The Ponticola syrman group comprises two freshwater endemic and cryptic species distinguished from each other mainly based on molecular characters and geographic distributions [7], i.e., P. iranicus endemic to the upper Sefidroud sub-basin, and P. patimari endemic to the western freshwater habitats of the south Caspian sub-basin. PCA and DFA plots for the meristic and morphometric data also showed a clear separation of the two species [7]. Our otolith morphometric variables, inclination angles, and classical shape descriptors show that the otoliths of P. iranicus and P. patimari are only slightly different in their REx. Also, the otolith shape analysis of 213 specimens representing six sub-basin samples of these species presented a high level of shape variation which did not show congruence with their taxonomy and phylogeographic structure [7]. Studies suggest that while genetics constrain the overall shape of the otolith itself, environmental conditions may eventually alter the rates of somatic and otolith growth, which in turn may affect otolith shape.

Tadpole-gobies of the genus Benthophilus are a group of 21 poorly known species from the fresh and brackish waters of the Caspian and Black Sea basins, including the Sea of Azov [37]. Boldyrev and Bogutskaya [41] recognized 20 species and assigned them to four phenotypic groups (i.e., I, II, III, and IV), based on differences in size, arrangement and counts of dermal ossifications, fin ray counts, and body shape. However, the phylogenetic integrity of these groups has never been tested, since the phylogeny of the genus is poorly known and genetic data are available for only a few species [29, 30]. The phylogenetic integrity of the four phenotypic groups established by Boldyrev & Bogutskaya [41] was questioned by Kovačić et al. [37], since a newly described species B. persicus Kovačić, Esmaeili, Zarei, Abbasi & Schliewen, 2021 featured a mix of characters of phenotypic groups II and III. Interestingly though, the phylogenetic inferences of Neilson and Stepien [29] and Zarei et al. [30] estimated a closer relationship between a group II member (a specimen identified as B. abdurahmanovi) and the group I member (a specimen identified as B. granulosus Kessler, 1877), than to three other group II species used in their analyses (identified as B. mahmudbejovi Ragimov, 1976, B. stellatus and B. leobergius). Our otolith data also question the phylogenetic integrity of the four phenotypic groups defined by Boldyrev & Bogutskaya [41]: the otoliths of the species examined here comprised four phenotypic groups based on their overall shapes, which did not show congruence to their hypothesis: group 1: B. leobergius (II); group 2: B. pinchuki (III), B. microcephalus (II), B. stellatus (II), B. baeri (IV); group 3: B. durreli (II); and group 4: B. abdurahmanovi (II). However, we consider our results preliminary and await substantially increased taxon sampling and a thorough phylogenetic analysis of the species.

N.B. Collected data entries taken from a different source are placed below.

-- ==== Sys2Proof/Laws/PerInstr.lean ====
section
/-! SUPPORT. One lemma per instruction: the byte the encoder writes for it, from the bit pattern of its family rule, is the
index at which the decode ROM holds it (spec/30_encoding.md R110, R111, R124, R125), in the table its format names. -/

namespace Sys2Proof.Laws.OpcodeReads

set_option Elab.async false

/-- The table of the instruction's format holds it at the opcode the encoder writes. -/
def Statement (i : Instr) : Prop := referenceRom i.descriptor.extended i.descriptor.opcode = some i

Otolith data suggest the monophyly of neogobiin gobies

Molecular phylogenies have supported a monophyletic clade comprising the neogobiin and benthophilin gobies [29, 60]. This monophyletic clade contains three distinctive sub-clades designated as tribes Benthophilini, Neogobiini, and Ponticolini. The phylogenetic placement of Benthophilini has been inconsistent among analyses. The two combined mito-nuclear analyses resolve Benthophilini as the sister clade to Ponticolini [29, 60], however, this relationship had mixed support from different analysis methods, represented a short internal branch, having low internode certainty and gene support frequency. In the cyt b analysis of Neilson and Stepien [29], Benthophilini was the sister clade to Neogobiini, yet in their COI analysis and also the cyt b analysis of Medvedev et al. [61], Benthophilini again grouped with Ponticolini. The COI analysis of Zarei et al. [30] resolved Benthophilini as the sister clade to Ponticolini + Neogobiini (Fig 10). The latter phylogenetic hypothesis was also supported by our otolith data: Benthophilini differed significantly from Neogobiini and Ponticolini by 25 and 21 variables, respectively, whereas Neogobiini and Ponticolini were separated by 17 variables. The average linkage dendrogram based on the Euclidean distance for the otolith variables also clustered Benthophilini as the sister clade of Neogobiini + Ponticola. This phylogenetic hypothesis also agrees with Schwarzhans et al. [12] based on articulated skeletons and otoliths of fossil gobiids: (i) both the neogobiin and benthophilin subgroups were represented by ‘‘primitive” extinct genera (i.e., †Proneogobius and †Protobenthophilus) considered to be the sister group to all extant members of their respective subgroups, and (ii) the origin and separation of the two subgroups likely links to the segregation of the Eastern Paratethys during the Langhian stage (16–13.6 Ma) of the middle Miocene. Nevertheless, additional genomic, morphological, and taxonomic sampling are needed to further resolve relationships among the major Ponto-Caspian endemic gobiid lineages.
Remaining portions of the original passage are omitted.